Your people need to get to the remote site, and if your budget doesn’t allow for a fully replicated, millisecond failover, redundant datacenter, your people will be spending a lot of time at the remote site setting things up. Where will they sleep? How will the eat? How will they get there in the first place?
Also, do not assume that critical employees who work in the main datacenter will be able to travel to the remote site and work. Some employees may have family to worry about, some may be unwilling to travel (or work) during an emergency, and some may even be injured themselves. It’s important to let each employee deal with personal matters in his or her own way. If an employee goes “missing” following a disaster, but returns after a few weeks, they should be welcomed back with open arms. People deal with emergency situations in their own way, and don’t worry, you’ll have plenty of staff who are able to help out in a disaster. This is where documentation is critical, since some key personnel may be unavailable and less familiar staff will have to take up the slack.
3. Use Your Friends
This isn’t really a huge secret, but we’re pointing it out because it’s often not the first thing disaster planners think about. Shared warm site agreements between businesses are the best way to develop a remote datacenter. Often you can work out an exchange, “you can use two racks in my datacenter, and I use two in yours.” This doesn’t usually work out between competitors, but channel partners and other business units within your own company are frequently more than happy to exchange space.
Your colleagues in different industries are also an excellent resource. There’s rarely any queasiness when you mention storing your data at completely disparate businesses, and often that is the best option. Also, as industries tend to group together geographically, sharing datacenter space with friends in diverse industries will naturally help with “being remote enough.”
4. You Cannot Imagine Every Scenario
It’s very tempting to start thinking about specific disasters, and then draw up plans about how to deal with each one. It’s easier that way; if you know a flood has happened, you can conjure up a plan to deal with closed roads and the like. The probability of one of your disaster scenarios being realized is pretty small, unless you spend months thinking about every possibility.

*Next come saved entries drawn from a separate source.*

theorem still_sendHeartbeat {r s : State} (h : Still r s) :
    Still r (State.sendHeartbeat s) := by
  unfold State.sendHeartbeat
  repeat' first
    | (with_reducible first
        | assumption | apply still_sendMsg | apply still_ite)
    | decide

theorem still_execHeartbeatSend {r s : State} (h : Still r s) :
    StillO r (execHeartbeatSend s) := by
  unfold execHeartbeatSend
  repeat' first
    | (with_reducible first
        | assumption | apply still_sendHeartbeat | apply still_next)
    | decide

theorem still_linkRise {r s : State} (h : Still r s) :
    Still r (State.linkRise s) := by
  unfold State.linkRise
  repeat' first
    | (with_reducible first
        | assumption | apply still_setFlag | apply still_each | apply still_setFld | apply still_setTw | apply still_resync
        | apply still_raise | (apply still_mk <;> first | rfl | assumption))
    | decide | (simp only [SUP_STATE, TWN_STAT, TWN_STAT_LINK_UP, TWN_LANE_STAT, TWN_LANE_STAT_HDR_ERR]; omega)
    | extract_lets +onlyGivenNames x | intro x hx | intro x

theorem still_linkFall {r s : State} (h : Still r s) :
    Still r (State.linkFall s) := by
  unfold State.linkFall
  repeat' first
    | (with_reducible first
        | assumption | apply still_resync | apply still_setFlag | apply still_raise | apply still_roleEval | apply still_ite)
    | decide | (simp only [SUP_STATE, TWN_STAT_LINK_UP, TWN_STAT]; omega)

theorem still_execHeartbeat {r s : State} (h : Still r s) (m : MsgHead) (hb : Heartbeat) :
    StillO r (execHeartbeat m hb s) := by
  unfold execHeartbeat
  repeat' first
    | (with_reducible first
        | assumption | apply still_received | apply still_setTw | apply still_linkRise | apply still_roleEval | apply still_setFld
        | apply still_ite | apply still_next | (apply still_mk <;> first | rfl | assumption))
    | decide | (simp only [SUP_STATE, TWN_STAT_LINK_UP, TWN_STAT_QUAR, TWN_STAT, TWN_STAT_TWIN_ROLE]; omega)
    | extract_lets +onlyGivenNames x | intro x hx | intro x

theorem still_execPair {r s : State} (h : Still r s) (m : MsgHead) (id : Word) (digest : Word) (cfg : Word) (ident : Word) (senior : Bool) :
    StillO r (execPair m id digest cfg ident senior s) := by
  unfold execPair
  repeat' first
    | (with_reducible first
        | assumption | apply still_received | apply still_setFlag | apply still_resync | apply still_raise | apply still_roleEval
        | apply still_ite | apply still_next)
    | decide | (simp only [SUP_STATE, TWN_PAIR_ID, TWN_PAIR_DIGEST, TWN_CFG, TWN_STAT_MISMATCH, TWN_STAT]; omega)
    | extract_lets +onlyGivenNames x | intro x hx | intro x

theorem still_execPairSend {r s : State} (h : Still r s) :
    StillO r (execPairSend s) := by
  unfold execPairSend
  repeat' first
    | (with_reducible first
        | assumption | apply still_sendMsg | apply still_ite | apply still_next)
    | decide | (simp only [SUP_STATE, TWN_PAIR_ID, TWN_PAIR_DIGEST, TWN_CFG, SUP_IDENT]; omega)

theorem still_execStream2Retransmit {r s : State} (h : Still r s) :
    StillO r (execStream2Retransmit s) := by
  unfold execStream2Retransmit
  repeat' first
    | (with_reducible first
        | assumption | apply still_setTw | apply still_ite | apply still_next | (apply still_mk <;> first | rfl | assumption))
    | decide

theorem still_execStream2AckTimeout {r s : State} (h : Still r s) :
    StillO r (execStream2AckTimeout s) := by
  unfold execStream2AckTimeout
  repeat' first
    | (with_reducible first
        | assumption | apply still_setFlag | apply still_setTw | apply still_roleEval | apply still_ite | apply still_next
        | (apply still_mk <;> first | rfl | assumption))
    | decide | (simp only [SUP_STATE, TWN_SYNC_STAT, TWN_SYNC_STAT_SYNC_C]; omega)

theorem still_execLinkErrorDecay {r s : State} (h : Still r s) :
    StillO r (execLinkErrorDecay s) := by
  unfold execLinkErrorDecay
  repeat' first
    | (with_reducible first
        | assumption | apply still_setFld | apply still_resync | apply still_setFlag | apply still_raise | apply still_roleEval
        | apply still_ite | apply still_next)
    | decide | (simp only [SUP_STATE, TWN_LINK_ERR, TWN_LINK_ERR_ERR, TWN_STAT_QUAR, TWN_STAT]; omega)

theorem still_execTwinLaneAlignment {r s : State} (h : Still r s) (k : Fin 4) (lock : Bool) (aligned : Bool) (skew : Byte) :
    StillO r (execTwinLaneAlignment k lock aligned skew s) := by
  unfold execTwinLaneAlignment
  repeat' first
    | (with_reducible first
        | assumption | apply still_setFlag | apply still_setFld | apply still_linkError | apply still_ite | apply still_next)
    | decide | (simp only [SUP_STATE, TWN_LANE_STAT, TWN_LANE_STAT_ALIGNED, TWN_LANE_STAT_BLOCK_LOCK, TWN_LANE_STAT_SKEW]; omega)
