theorem lineSticky_ne_lineStat (n : Nat) : LINE_STICKY n ≠ LINE_STAT n := by unfold LINE_STICKY LINE_STAT; omega

section
variable {s : State} {n : Nat}

theorem lineEvent_of_on (h : s.flag (LINE_CFG n) LINE_CFG_EN = true) (k : Nat) (d : List Word) :
    s.lineEvent n k d = s.raise (islLP n) (0x100 + 0x40 * n + k) d := if_pos (.inr h)

theorem lineEvent_of_off (h : s.flag (LINE_CFG n) LINE_CFG_EN = false) {k : Nat} (hk : k ≠ 0) (d : List Word) : s.lineEvent n k d = s :=
  if_neg (by simp [h, hk])

end

section
variable (s : State) (n k : Nat) (d : List Word)

theorem reg_portEvent (a : Nat) : (s.lineEvent n k d).reg a = s.reg a := by
  unfold State.lineEvent
  split
  · exact reg_raise ..
  · rfl

theorem lines_portEvent : (s.lineEvent n k d).lines = s.lines := by
  unfold State.lineEvent
  split
  · exact lines_raise ..
  · rfl

theorem mtx_portEvent : (s.lineEvent n k d).mtx = s.mtx := by
  unfold State.lineEvent
  split
  · exact mtx_raise ..
  · rfl

theorem line_setLine (x : LinePort) : (s.setLine n x).line n = x := tget_tset_self _ _ _ _

theorem line_of_lines {s t : State} (h : t.lines = s.lines) (m : Nat) : t.line m = s.line m := by rw [State.line, h, State.line]

end

section
variable (s : State) (n : Nat) {f g : Fld} (b : Bool)

theorem lines_setLstat : (s.setLstat n f b).lines = s.lines := by
  unfold State.setLstat
  split <;> rfl

theorem chan_setLstat : (s.setLstat n f b).chan = s.chan := by
  unfold State.setLstat
  split <;> rfl

theorem mtx_setLstat : (s.setLstat n f b).mtx = s.mtx := by
  unfold State.setLstat
  split <;> rfl

theorem lstat_setLstat_self (hf : f.lo + f.len ≤ 32) (hl : f.len = 1) : (s.setLstat n f b).lstat n f = b := flag_setFlag_self _ _ hf hl _

/-- A STAT bit moves no other field of its register. -/
theorem fld_setLstat_apart (h : f.lo + f.len ≤ g.lo ∨ g.lo + g.len ≤ f.lo) : (s.setLstat n g b).fld (LINE_STAT n) f = s.fld (LINE_STAT n) f := by
  unfold State.setLstat
  refine (fld_setFld_other _ _ h _).trans ?_
  split
  · exact fld_setFld_ne _ _ _ _ (lineSticky_ne_lineStat n)
  · rfl

/-- A STICKY bit stays latched, whatever STAT bit moves. -/
theorem latched_setLstat {j : Nat} (h : s.bitAt (LINE_STICKY n) j = true) : (s.setLstat n g b).bitAt (LINE_STICKY n) j = true := by
  unfold State.setLstat
  refine (flag_setFlag_ne _ _ _ _ (lineSticky_ne_lineStat n).symm).trans ?_
  split
  case isTrue hset =>
    have hlo : g.lo ≤ 13 := of_decide_eq_true (Bool.and_eq_true_iff.mp hset).2
    by_cases hj : j = g.lo
    · rw [hj]
      exact flag_setFlag_self _ _ (f := ⟨g.lo, 1⟩) (by simp only; omega) rfl _
    · exact (flag_setFlag_other _ _ (by simp only; omega) _).trans h
  case isFalse => exact h

/-- A STAT bit that rises latches (R139). -/
theorem latched_setLstat_self (h : s.lstat n f = false) (hlo : f.lo ≤ 13) : (s.setLstat n f true).bitAt (LINE_STICKY n) f.lo = true := by
  unfold State.setLstat
  refine (flag_setFlag_ne _ _ _ _ (lineSticky_ne_lineStat n).symm).trans ?_
  rw [if_pos (by simp [h, hlo])]
  exact flag_setFlag_self _ _ (f := ⟨f.lo, 1⟩) (by simp only; omega) rfl _

end

/-! ### A defect (R135, R139) -/

/-- The k of the event of a defect that was `was` and is `now`. -/
def defectKs (was now : Bool) (kOn kOff : Nat) : List Nat := if was = now then [] else [if now then kOn else kOff]
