/-- A Gate message (Table 20-3) that arrives on a binding: 0 SMBus, 1 and 2 the host ports. Its KIND and the CODE of a command are the
row's; `args` are the bytes of BODY (after CODE in a command). -/
structure GateMsg where
  binding : Nat
  slot : Nat := 0
  sid : Nat := 0
  seq : Nat := 0
  args : List Byte := []
  mac : Nat := 0
  deriving DecidableEq, Repr

/-- A feature of Table 14-2 that a function's capability structures enable, where it is there. -/
inductive Feature where
  | hdmDb | multiLogical | portRouting | ats | pri | pasid | msi | intx
  | ide | doe | extendedTags | tenBitTags | relaxedOrdering | idOrdering | aer | memPoison
  deriving DecidableEq, Repr

/-- What a host configuration write sets (R384, R385, R391, R393, R396, Tables 14-1 to 14-3); a BAR by its number. -/
inductive ConfigField where
  | busMaster | vfEnable | numVfs | cacheEnable | memEnable | uioEnable | powerState | msixEnable | functionMask
  | maxPayload | maxReadRequest | feature (f : Feature) | bar (n : Nat)
  deriving DecidableEq, Repr
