/-- Power and start-up (chapter 16): supplies of the always-on islands, pins, the last step of Table 16-3 done, whether the start
under way is that of Table 16-4, whether a Warm reset is in progress, the last step of Table 16-7 done, Memory_Active, the class of the stand-down in force (Table 17-4: 1 orderly, 2 datapath,
3 power path), its causes beyond their release, the next watchdog key, a wake source that waits, power steps owed at the slot, whether the
compute dies are off, a Green mismatch has ended all writes (R454), die-to-die traffic goes through the Green (R16), hamlets whose clocks are
gated (R436), the watchdog period in force (Table 17-7), and SLOT_ID on its pins (R533). -/
structure Power where
  vnw : Bool := false
  vsaf : Bool := false
  present : Bool := false
  switchFault : Bool := false
  pwrgd : Bool := false
  memActive : Bool := false
  standby : Bool := false
  step : Nat := 0
  warm : Bool := false
  warming : Bool := false
  detach : Nat := 0
  standClass : Nat := 0
  causes : List Nat := []
  wdogKey : Nat := 0x5A
  wake : Option Nat := none
  stepUp : List Nat := []
  capOwed : Bool := false
  diesOff : Bool := false
  mute : Bool := false
  reroute : Bool := false
  gated : List Nat := []
  wdogMs : Nat := 100
  slotPins : Nat := 0
  deriving DecidableEq, Repr

/-- A key slot (R498): state of MGT_KEYS, key, rights, current backoff in seconds and the bell time at which it ends (R497). -/
structure KeySlot where
  state : Nat := 0
  key : Nat := 0
  rights : Nat := 0
  backoff : Nat := 0
  until_ : Nat := 0
  deriving DecidableEq, Repr

/-- An opening after CHALLENGE (R495): slot, binding, the nonces Nh and Nm. -/
structure Opening where
  slot : Nat
  binding : Nat
  nh : Nat
  nm : Nat
  deriving DecidableEq, Repr

/-- The open Gate session (R496): slot, binding, SID, Ks, the last SEQ taken and sent, failures. -/
structure Session where
  slot : Nat
  binding : Nat
  sid : Nat
  ks : Nat
  seqIn : Nat := 0
  seqOut : Nat := 0
  fails : Nat := 0
  deriving DecidableEq, Repr

/-- An image bank (R507): validity, version, security version, the SHA-384 of the image, and its signed bytes' verdict. -/
structure FwBank where
  valid : Bool := true
  version : Nat := 0
  svn : Nat := 0
  image : List Byte := []
  deriving DecidableEq, Repr

/-- The session engine (chapter 20): endpoint ID, life-cycle state (Table 20-5), serial number, key slots, opening and session, SIDs
used since the last Cold start, tamper inputs open, MGT_STATUS.TAMPER, the latch of a tamper that waits (R504), a wipe in progress, whether the keys are unsealed, minimum SVN, image banks A
and B with the active one, the pending mark and a transfer in progress, user deltas by item, staged deltas, generation, SPDM sessions, and SLOT_ID as the last Cold start sampled it
(R533). -/
structure Gate where
  eid : Nat := 0
  lifecycle : Nat := 0
  serial : Nat := 0
  slots : Map KeySlot := []
  opening : Option Opening := none
  session : Option Session := none
  sids : List Nat := []
  loopsOpen : Bool := false
  tamper : Bool := false
  latched : Bool := false
  wiping : Bool := false
  unsealed : Bool := true
  minSvn : Nat := 0
  bankA : FwBank := {}
  bankB : FwBank := { valid := false }
  active : Nat := 0
  pendingBank : Bool := false
  transfer : Bool := false
  deltas : Map Nat := []
  staged : Map Nat := []
  calGen : Nat := 0
  spdm : List Nat := []
  slotId : Nat := 0
  deriving DecidableEq, Repr

/-- The debug island beside its registers (chapter 21): authorisation level, lifetime in seconds (0xFFFF none), whether the Tally port
is in step, the memory-master access in flight (write, address, data, peek), and whether a Debug reset discards its result. -/
structure Dbg where
  level : Nat := 3
  lifetime : Nat := 0xFFFF
  inStep : Bool := false
  access : Option (Bool × Nat × Nat × Bool) := none
  discard : Bool := false
  deriving DecidableEq, Repr

/-- A host port: link, configuration-space enables, HDM decoder, coherent cache, MSI-X (R382 to R398); the functions that answer configuration
requests (R383), and each function's features enabled, payload and read request sizes in bytes, and BARs, by 8 × function + BAR (Tables 14-2 and
14-3). -/
structure HostPort where
  perst : Bool := true
  up : Bool := false
  speed : Nat := 0
  width : Nat := 0
  flit256 : Bool := false
  busMaster : List Nat := []
  numVfs : Nat := 0
  vfEnable : Bool := false
  cacheEn : Bool := false
  memEn : Bool := false
  uioEn : Bool := false
  d3 : List Nat := []
  hdm : Option (Nat × Nat) := none
  hdmError : Bool := false
  ideIo : Bool := false
  ideCm : Bool := false
  lines : List Nat := []
  msixEn : List Nat := []
  fnMask : List Nat := []
  msix : Map Nat := []
  pba : List Nat := []
  msgs : List (Nat × Nat) := []
  waitOver : Bool := false
  resetting : Bool := false
  readyFns : List Nat := []
  features : List (Nat × Feature) := []
  payload : Map Nat := []
  readSize : Map Nat := []
  bars : Map Nat := []
  deriving DecidableEq, Repr
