-- ==== Sys2Proof/Machine/Ops.lean ====
section
/-! DEFINITION. The named operations over memory, registers, counters, events, messages and the error log. -/
namespace Sys2Proof.Machine

/-! ## Memory -/

/-- One byte; an unlisted byte reads 0 (Table 1-8; log entry 3). -/
def Memory.byte (m : Memory) (a : Nat) : Byte := (Map.find? m a).getD 0

/-- One byte written, in canonical form: a zero removes the entry. -/
def Memory.setByte : Memory → Nat → Byte → Memory
  | [], a, b => if b = 0 then [] else [(a, b)]
  | (k, v) :: m, a, b =>
    if a < k then (if b = 0 then (k, v) :: m else (a, b) :: (k, v) :: m)
    else if a = k then (if b = 0 then m else (a, b) :: m)
    else (k, v) :: setByte m a b

/-- The number at `n` bytes from `a`, least significant first (R6). -/
def Memory.readLE (m : Memory) (a : Nat) : Nat → Nat
  | 0 => 0
  | n + 1 => (m.byte a).toNat + 256 * Memory.readLE m (a + 1) n

/-- Bytes written one after another from `a`. -/
def Memory.writeBytes (m : Memory) : Nat → List Byte → Memory
  | _, [] => m
  | a, b :: bs => (m.setByte a b).writeBytes (a + 1) bs

/-- Bytes written where each cell says. -/
def Memory.writeCells (m : Memory) (cells : List (Nat × Byte)) : Memory :=
  cells.foldl (fun m c => m.setByte c.1 c.2) m

/-- Every byte of a range set to zero. -/
def Memory.zero (m : Memory) (lo n : Nat) : Memory := m.filter (fun c => c.1 < lo || c.1 ≥ lo + n)

/-- Reeve physical bases of Table 13-1. -/
def flashBase : Nat := 0x10000000
def sramBase : Nat := 0x11000000
def strongBase : Nat := 0x12000000
def windowBase : Nat := 2 ^ 56

/-- Size of HBM, and the Granary's range (Table 7-2). -/
def hbmSize : Nat := 0x4800000000
def granaryBase : Nat := 0x8000000000
def granarySize : Nat := 0x8000000

/-- Regions of Table 10-2. -/
inductive Region where
  | hbm | granary | host (p : Nat) | pool (p : Nat) | device (p : Nat) | far | hole
  deriving DecidableEq, Repr

/-- Region of a module physical address (Table 10-2). -/
def regionOf (pa : Nat) : Region :=
  let top := pa / 2 ^ 52
  if pa < hbmSize then .hbm
  else if granaryBase ≤ pa ∧ pa < granaryBase + granarySize then .granary
  else if top = 1 then .host 0
  else if top = 2 then .host 1
  else if top = 3 then .pool 0
  else if top = 4 then .pool 1
  else if top = 5 then .device 0
  else if top = 6 then .device 1
  else if top = 8 then .far
  else .hole

/-- R190: stack, pseudo-channel and byte offset of an HBM address. -/
def hbmPlace (pa : Nat) : Nat × Nat × Nat :=
  let b (i : Nat) : Nat := field pa i 1
  let d := (b 16 + b 24 + b 32) % 2
  let h := field pa 16 7 ^^^ field pa 23 7 ^^^ field pa 30 7 ^^^ field pa 37 2
  let c := field pa 8 7 ^^^ h
  (4 * d + c % 4, c / 4, 256 * (2 * field pa 17 22 + b 15) + pa % 256)

/-- R194: logical bank and byte offset of a Granary address. -/
def grnPlace (pa : Nat) : Nat × Nat :=
  let g := pa - granaryBase
  (128 * field g 26 1 + (field g 6 7 ^^^ field g 13 7), 64 * field g 13 13 + g % 64)

/-- Base of the poison unit of an on-module address: a 32-byte HBM burst or a 16-byte Granary word (Table 7-7). -/
def unitBase (pa : Nat) : Nat := if pa < hbmSize then pa / 32 * 32 else pa / 16 * 16
def unitSize (pa : Nat) : Nat := if pa < hbmSize then 32 else 16

/-! ## Registers -/

namespace Device

/-- A register of a page, as a number. -/
def rg (d : Device) (kind inst off : Nat) : Nat :=
  let k := regKey kind inst off
  (d.regs.get (regReset k) k).toNat

/-- A register replaced. -/
def setRg (d : Device) (kind inst off v : Nat) : Device :=
  { d with regs := d.regs.set (regKey kind inst off) (BitVec.ofNat 32 v) }

/-- A field of a register. -/
def fld (d : Device) (kind inst off lo len : Nat) : Nat := field (d.rg kind inst off) lo len

/-- A field of a register replaced. -/
def setFld (d : Device) (kind inst off lo len v : Nat) : Device :=
  d.setRg kind inst off (putField (d.rg kind inst off) lo len v)

/-- A counter of a page that is not frozen (R482): 48 bits over a _LO/_HI pair, wrapping (R157). -/
def countBy (d : Device) (kind inst off n : Nat) : Device :=
  if d.fld kind inst 0x008 0 1 = 1 then d
  else
    let v := (d.rg kind inst off + 2 ^ 32 * d.rg kind inst (off + 4) + n) % 2 ^ 48
    (d.setRg kind inst off (v % 2 ^ 32)).setRg kind inst (off + 4) (v / 2 ^ 32)

def count (d : Device) (kind inst off : Nat) : Device := d.countBy kind inst off 1

/-- A 32-bit counter of a page that is not frozen, wrapping. -/
def count32 (d : Device) (kind inst off : Nat) : Device :=
  if d.fld kind inst 0x008 0 1 = 1 then d else d.setRg kind inst off ((d.rg kind inst off + 1) % 2 ^ 32)

/-- A 48-bit counter's value. -/
def counter (d : Device) (kind inst off : Nat) : Nat := d.rg kind inst off + 2 ^ 32 * d.rg kind inst (off + 4)

/-! ## Bell time, free values, output -/

/-- The 64-bit bell time (R10). -/
def bellNow (d : Device) : Nat := d.bell.stroke * 2 ^ 24 + d.bell.phase

/-- Whether bell time is free-running: in every state but LOCKED (R405). -/
def bellFree (d : Device) : Bool := d.bell.state ≠ 2

/-- Whether a Cold or a Warm reset is in progress, which absorbs every narrower one (R31). -/
def resetUnderWay (d : Device) : Bool :=
  d.power.warming || (1 ≤ d.power.step && d.power.step < 7 && d.power.standClass = 0 && d.fld 9 0 0x00C 0 3 = 0)

/-- A free value of `n` bits and the state with the next one due (log entry 2). -/
def takeFree (d : Device) (n : Nat) : Nat × Device := (Config.freeValue d.free % 2 ^ n, { d with free := d.free + 1 })

def emit (d : Device) (o : Out) : Device := { d with out := d.out ++ [o] }

/-! ## Host ports, messages and events -/

def host (d : Device) (p : Nat) : HostPort := d.hosts.get {} p
def setHost (d : Device) (p : Nat) (h : HostPort) : Device := { d with hosts := d.hosts.set p h }

/-- A message owed by a function of a port, sent by MSIX_MESSAGE (R393, R394). -/
def oweMsg (d : Device) (p fn vec : Nat) : Device :=
  d.setHost p { d.host p with msgs := (d.host p).msgs ++ [(fn, vec)] }

/-- Whether a page signals: EVENT AND EVENT_EN nonzero (R478). -/
def signals (d : Device) (kind inst : Nat) : Bool := (d.rg kind inst 0x010 &&& d.rg kind inst 0x014) ≠ 0

/-- Bit of GLB_PEND for a page (R490). -/
def pendBit (kind inst : Nat) : Option Nat :=
  match kind with
  | 2 => some 0
  | 3 => some 1
  | 4 => some 2
  | 5 => some 3
  | 6 => some (4 + inst)
  | 7 => some 6
  | 8 => some (7 + inst)
  | 9 => some 11
  | 10 => some 12
  | 11 => some 13
  | 12 => some 14
  | 14 => some 15
  | 15 => some 16
  | 16 => some 17
  | 17 => some 18
  | 18 => some 18
  | 19 => some 19
  | _ => none

/-- GLB_PEND: the bits of the pages that signal, found among the registers written. -/
def pend (d : Device) : Nat :=
  d.regs.foldl (fun (acc : Nat) (e : Nat × BitVec 32) =>
    if e.1 % 0x4000 = 0x010 ∧ e.2 ≠ 0 then
      match pageOf (e.1 / 0x4000) with
      | some (k, i) =>
        match pendBit k i with
        | some b => if d.signals k i then acc ||| 2 ^ b else acc
        | none => acc
      | none => acc
    else acc) 0

/-- The GLB message on each port (R489) when the GLB page begins to signal. -/
def glbMessage (before after : Device) : Device :=
  if after.signals 1 0 ∧ ¬ before.signals 1 0 then
    (after.oweMsg 0 0 (after.fld 6 0 0x044 0 11)).oweMsg 1 0 (after.fld 6 1 0x044 0 11)
  else after

/-- What follows a change of EVENT or EVENT_EN of a page: GLB_EVENT.PAGE, the GLB message, the mailbox message (R478, R379). -/
def afterSignal (before after : Device) (kind inst : Nat) : Device :=
  if kind = 1 then glbMessage before after
  else if kind = 13 then
    if after.signals 13 inst ∧ ¬ before.signals 13 inst then
      (after.oweMsg 0 0 (after.fld 6 0 0x044 16 11 + inst)).oweMsg 1 0 (after.fld 6 1 0x044 16 11 + inst)
    else after
  else if before.pend = 0 ∧ after.pend ≠ 0 then
    glbMessage before (after.setRg 1 0 0x010 (after.rg 1 0 0x010 ||| 2 ^ 6))
  else after

/-- EVENT bits set, by hardware or by EVENT_FORCE (R478). -/
def eventMask (d : Device) (kind inst mask : Nat) : Device :=
  afterSignal d (d.setRg kind inst 0x010 (d.rg kind inst 0x010 ||| mask)) kind inst

def event (d : Device) (kind inst bit : Nat) : Device := d.eventMask kind inst (2 ^ bit)

/-- ERR_CODE of a page: the first error is kept and a later one sets OVERRUN (R481). -/
def err (d : Device) (kind inst code off view : Nat) : Device :=
  let e := d.rg kind inst 0x024
  if e / 2 ^ 31 = 1 then d.setRg kind inst 0x024 (e ||| 2 ^ 30)
  else d.setRg kind inst 0x024 (2 ^ 31 + code + off % 4096 * 2 ^ 8 + view % 4 * 2 ^ 20)

/-- R491: an error-log entry at the next number; the one 1,024 before it is overwritten and counted if unread. -/
def logErr (d : Device) (block inst chan kind arg0 arg1 : Nat) (injected : Bool := false) : Device :=
  let e := d.rg 1 0 0x094
  let w3 := block + inst % 512 * 2 ^ 8 + ofBool d.bellFree * 2 ^ 17 + ofBool injected * 2 ^ 18
  let w4 := kind + chan % 4096 * 2 ^ 8
  let entry := d.bellNow + e * 2 ^ 64 + w3 * 2 ^ 96 + w4 * 2 ^ 128 + arg0 % 2 ^ 32 * 2 ^ 160 + arg1 % 2 ^ 64 * 2 ^ 192
  let lost := d.elog.any (fun x => x.1 = e % 1024) && (e + 2 ^ 32 - d.rg 1 0 0x098) % 2 ^ 32 ≥ 1024
  let d := { d with elog := d.elog.set (e % 1024) entry }
  let d := d.setRg 1 0 0x094 ((e + 1) % 2 ^ 32)
  let d := if lost then (d.count 1 0 0x070).event 1 0 9 else d
  d.event 1 0 8

end Device

/-! ## Commands -/

/-- What a command answers. -/
abbrev Answer : Type := Host.Outcome State Fault Refusal

/-- A command's effect on the device; the queue is left alone. -/
def State.act (s : State) (f : Device → Device) : Answer := .next { s with dev := f s.dev }

end Sys2Proof.Machine
end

In reality, the best practice for disaster planning is to take a few steps back, and plan for something extremely large. If you have a plan to deal with a completely unreachable city, then you’ve covered all cases where a subset of the city may be experiencing a disaster. If it happens that people can travel freely, then the plan can be short-circuited and made more efficient. Brief “if you can” scenarios are far more viable than spelling out what to do in the event of every disaster you can think of.
5. Everything You Need is Not There
If you are like most companies, and cannot afford two times (or more) the expense of running your datacenter, you will not have everything you need at your remote warm site. When a disaster recovery plan is activated, scampering employees will often be powering up older machines that may not have been used recently. Hardware may have failed, and even if it doesn’t, you still don’t have everything you need.
Most companies refresh servers every three years, and it’s common practice to extend the life of servers by dedicating phased-out servers as disaster recovery gear. It likely isn’t as fast as your current production equipment. Your data has also likely grown since the last time storage was purchased for the remote site. Perhaps the tape drive your staff was going to use at the remote site to restore data fails part way through. You get the point.
You need a disaster recovery kit, stored at the remote site in a locked container. It should include blank checks, credit cards, phone contact trees, and anything else that a frazzled and hurried employee might need. Again, it all comes back to the people that will execute the plan.